Source: Rabbi Ephraim Oshry, Mi-ma'amakim



Time and place: Elul 16, 5701 (Sept. 8, 1941), Kovno ghetto

Background: The question of the white cards known as Jordan Schein first came up when the notorious SS-Oberf?hrer Goecke arrived in Lithuania. Jordan, the commandant of the Kovno ghetto, had ordered the Judenrat to hand out 5,000 of these cards to skilled laborers. The trouble was that 10,000 of the 30,000 ghetto inhabitants at the time were skilled laborers. It was said that holders of white cards and their families would be permitted to remain in the ghetto, while the rest would be killed. The inhabitants of the ghetto were gripped by shock and fear, with everyone trying to get a white card, even by force if necessary. The panic and terror increased when it became known that the ghetto was surrounded by machine guns, and that there had been a Selektion in the Little Ghetto in which holders of white cards were separated from everyone else.

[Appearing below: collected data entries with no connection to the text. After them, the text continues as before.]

-- ==== Sys2Proof/Machine/State.lean ====
section
/-! DEFINITION. The state of the block: every element of R73, as plain data, with the parameters of R10 beside it.
DIV, TIMA, TMA, TAC, IF and IE are bytes behind the memory contract, "not owned copies" (R66 to R71): they have accessors in
Machine/Ops.lean and no field of their own. -/

namespace Sys2Proof.Machine

/-- The reportable faults of a step (R600). The third fault of the spec, BootLoadFailure, is raised by reset only (R703): it
is `ResetReturn.bootLoadFailure` of Machine/Block.lean. -/
inductive Fault where
  /-- Raised by the eleven unassigned opcodes (R505, R603), with the opcode byte and the address it was fetched from. Safe:
  the spec gives exactly this stop. -/
  | illegalOpcode (op : Byte) (addr : Word)
  /-- Raised by STOP, 0x10 (R502, R604), with the opcode byte and its address. Safe: the spec gives exactly this stop. -/
  | unsupported (op : Byte) (addr : Word)
  deriving DecidableEq, Repr

/-- Reasons for which the model itself would give no meaning. -/
inductive Refusal where
  /-- An instruction that has no meaning in the model yet, raised by an arm of `exec`; no arm raises it now. Safe: a refusal
  proves nothing about the instruction. -/
  | notModelled (mnemonic : String)
  deriving DecidableEq, Repr

/-- The flags, bits 7 to 4 of F (R54). Bits 3 to 0 of F are always 0 (R53) and so are not stored; `Flags.toByte` is F. -/
structure Flags where
  /-- Zero, bit 7 -/
  z : Bool
  /-- Subtract, bit 6 -/
  n : Bool
  /-- Half-carry, bit 5 -/
  h : Bool
  /-- Carry, bit 4 -/
  c : Bool
  deriving DecidableEq, Repr

/-- FlatRAM (R110) as a list of (address, byte) cells in one canonical form (`Memory.wf`, Machine/Ops.lean). -/
abbrev Memory := List Host.Cell

/-- What is behind the memory contract (R101): the bytes of FlatRAM, and the contents of a platform's bus. The bus that the
parameter `MemoryBus` names uses its own and leaves the other alone. -/
structure Store where
  /-- the 65536 bytes of FlatRAM (R110) -/
  ram : Memory
  /-- the contents of a platform's memory and devices, coded as a number; only the platform's bus knows how (log entry 2) -/
  platform : Nat
  deriving DecidableEq, Repr

/-- The state (R73). -/
structure State where
  /-- A, the high half of AF -/
  a : Byte
  /-- F, the low half of AF, as its four flags -/
  flags : Flags
  b : Byte
  c : Byte
  d : Byte
  e : Byte
  h : Byte
  l : Byte
  /-- SP (R56) -/
  sp : Word
  /-- PC (R57): between steps, the address of the next opcode -/
  pc : Word
  /-- IME (R58) -/
  ime : Bool
  /-- `halted` (R59) -/
  halted : Bool
  /-- `haltBug` (R60) -/
  haltBug : Bool
  /-- `eiPending` (R61) -/
  eiPending : Bool
  /-- `divCounter`, a signed integer (R62) -/
  divCounter : Int
  /-- `timaCounter`, a signed integer (R63) -/
  timaCounter : Int
  /-- `cycleCounter`, a natural number without wrap (R64) -/
  cycleCounter : Nat
  /-- `fault` (R65) -/
  fault : Option Fault
  /-- the memory behind the contract (R73, R100, R110) -/
  mem : Store
  /-- the parameters of R10: read by the step, written by nothing -/
  cfg : Config
  deriving DecidableEq, Repr

/-- The state right after a successful reset with the default parameters (R707). The boot image is the host's and unspecified
(R703, D42): here it is `BOOT_LEN` bytes of 0x00, so memory lists nothing (log entry 3). The bus is FlatRAM, so the platform's
contents are never read (log entry 2). -/
def State.reset : State where
  a := 0x01
  flags := { z := true, n := false, h := true, c := true }
  b := 0x00
  c := 0x13
  d := 0x00
  e := 0xD8
  h := 0x01
  l := 0x4D
  sp := 0xFFFE
  pc := 0x0000
  ime := false
  halted := false
  haltBug := false
  eiPending := false
  divCounter := 256
  timaCounter := 1024
  cycleCounter := 0
  fault := none
  mem := { ram := [], platform := 0 }
  cfg := Config.default

/-- What executing an instruction or a step answers. -/
abbrev Result := Host.Outcome State Fault Refusal

end Sys2Proof.Machine
end

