/-- From `s` to `t` a rule's cost is counted, unless `CycleCost` replaces it (R10, R627). -/
def Charged (s t : State) : Prop :=
  ∃ opcode cycles, RuleCost s.cfg cycles ∧ (t.cycleCounter = s.cycleCounter + costOf s.cfg opcode cycles ∨
    t.cycleCounter = s.cycleCounter + costNotTaken s.cfg opcode cycles)

/-- The instruction completes, with its cost counted. -/
def CompletesCharged (s : State) (r : Result) : Prop := ∃ t, r = .next t ∧ Charged s t

section
variable {s : State}

theorem Charged.le {t : State} (h : Charged s t) : s.cycleCounter ≤ t.cycleCounter := by
  obtain ⟨_, _, -, e | e⟩ := h <;> omega

/-- With the costs of the rules, at least 1 cycle is counted and at most CALL's 6 or those of a JR not taken. -/
theorem Charged.bounds {t : State} (h : Charged s t) (hcosts : CostsPositive s.cfg) :
    s.cycleCounter < t.cycleCounter ∧ t.cycleCounter ≤ s.cycleCounter + max 6 s.cfg.jrCcNotTakenCycles := by
  obtain ⟨hrows, -, hjr⟩ := hcosts
  obtain ⟨opcode, cycles, hrule, e⟩ := h
  rw [costOf_of_no_rows hrows, costNotTaken_of_no_rows hrows, or_self] at e
  rcases hrule with ⟨hpos, hle⟩ | rfl <;> omega

/-- An instruction that counts one of the rules' fixed costs. -/
theorem CompletesCharged.next {t : State} {opcode cycles : Nat}
    (h : t.cycleCounter = s.cycleCounter + costOf s.cfg opcode cycles) (hcost : 1 ≤ cycles ∧ cycles ≤ 6) :
    CompletesCharged s (.next t) :=
  ⟨t, rfl, opcode, cycles, .inl hcost, .inl h⟩

/-- An instruction that runs counts its cost if its effect counts nothing. -/
theorem CompletesCharged.run {len opcode cycles : Nat} {effect : State → State} (hcost : 1 ≤ cycles ∧ cycles ≤ 6)
    (heffect : ∀ u, (effect u).cycleCounter = u.cycleCounter) : CompletesCharged s (s.run len opcode cycles effect) :=
  .next (congrArg (· + costOf s.cfg opcode cycles) (heffect (s.past len))) hcost

theorem CompletesCharged.runNotTaken {len opcode cycles : Nat} (hcost : RuleCost s.cfg cycles) :
    CompletesCharged s (s.runNotTaken len opcode cycles) :=
  ⟨_, rfl, opcode, cycles, hcost, .inr rfl⟩

/-- A conditional transfer completes either way. -/
theorem CompletesCharged.ite {r r' : Result} {p : Prop} [Decidable p] (h : CompletesCharged s r)
    (h' : CompletesCharged s r') : CompletesCharged s (if p then r else r') := by
  split
  · exact h
  · exact h'

end

@[simp] theorem State.halt_cycleCounter (s : State) : s.halt.cycleCounter = s.cycleCounter := by
  rcases s.halt_cases with ⟨-, e⟩ | e <;> rw [e]

@[simp] theorem State.enableInterrupts_cycleCounter (s : State) : s.enableInterrupts.cycleCounter = s.cycleCounter := by
  rcases s.enableInterrupts_cases with ⟨-, e⟩ | e <;> rw [e]

/-- Every instruction but STOP and the unassigned opcodes completes, its cost one that the rules state. -/
theorem exec_completesCharged {i : Instr} (hstop : i ≠ .stop) (hrow : i ∉ illegalRows.map Prod.snd) (s : State) :
    CompletesCharged s (exec i s) := by
  cases i with
  | stop => exact absurd rfl hstop
  | illegal_d3 | illegal_db | illegal_dd | illegal_e3 | illegal_e4 | illegal_eb | illegal_ec | illegal_ed | illegal_f4
  | illegal_fc | illegal_fd => exact absurd (by decide) hrow
  | jp_nz_a16 | jp_z_a16 | jp_nc_a16 | jp_c_a16 | call_nz_a16 | call_z_a16 | call_nc_a16 | call_c_a16 | ret_nz | ret_z
  | ret_nc | ret_c => exact .ite (.next rfl (by decide)) (.runNotTaken (.inl (by decide)))
  | jr_nz_e8 | jr_z_e8 | jr_nc_e8 | jr_c_e8 => exact .ite (.next rfl (by decide)) (.runNotTaken (.inr rfl))
  | halt => exact .run (cycles := 1) (by decide) State.halt_cycleCounter
  | ei => exact .run (cycles := 1) (by decide) State.enableInterrupts_cycleCounter
  | _ => exact .next rfl (by decide)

In the midst of the uproar, the following question was asked.

Question:
  1. May the Judenrat hand out white cards to only part of the population? After all, every card issued to one skilled laborer meant that another would be handed over to the German authorities, who would do with him as they saw fit. Thus the Judenrat was choosing one life over another. How could its members know that the lives of the people receiving white cards were the most important?

  2. May a person grab a white card in order to save himself and his family? After all, grabbing a white card for oneself meant that another Jewish family would not be saved. "How could you determine that your life was more valuable than another's life?"
Answer:
  1. The rabbi ruled that the Judenrat should hand out white cards as it saw fit. Because the orders did not specify who was to receive a white card and the decree would have destroyed the entire community, the community leaders must save as many people as possible.

  2. The rabbi permitted the stronger people to grab cards in order to save themselves and their families, even though the lives of other Jews would thereby be put in danger. The principle, expressed by R. Moshe Isserles, is that "someone who sees harm coming to him may save himself even if another person will be harmed as a result."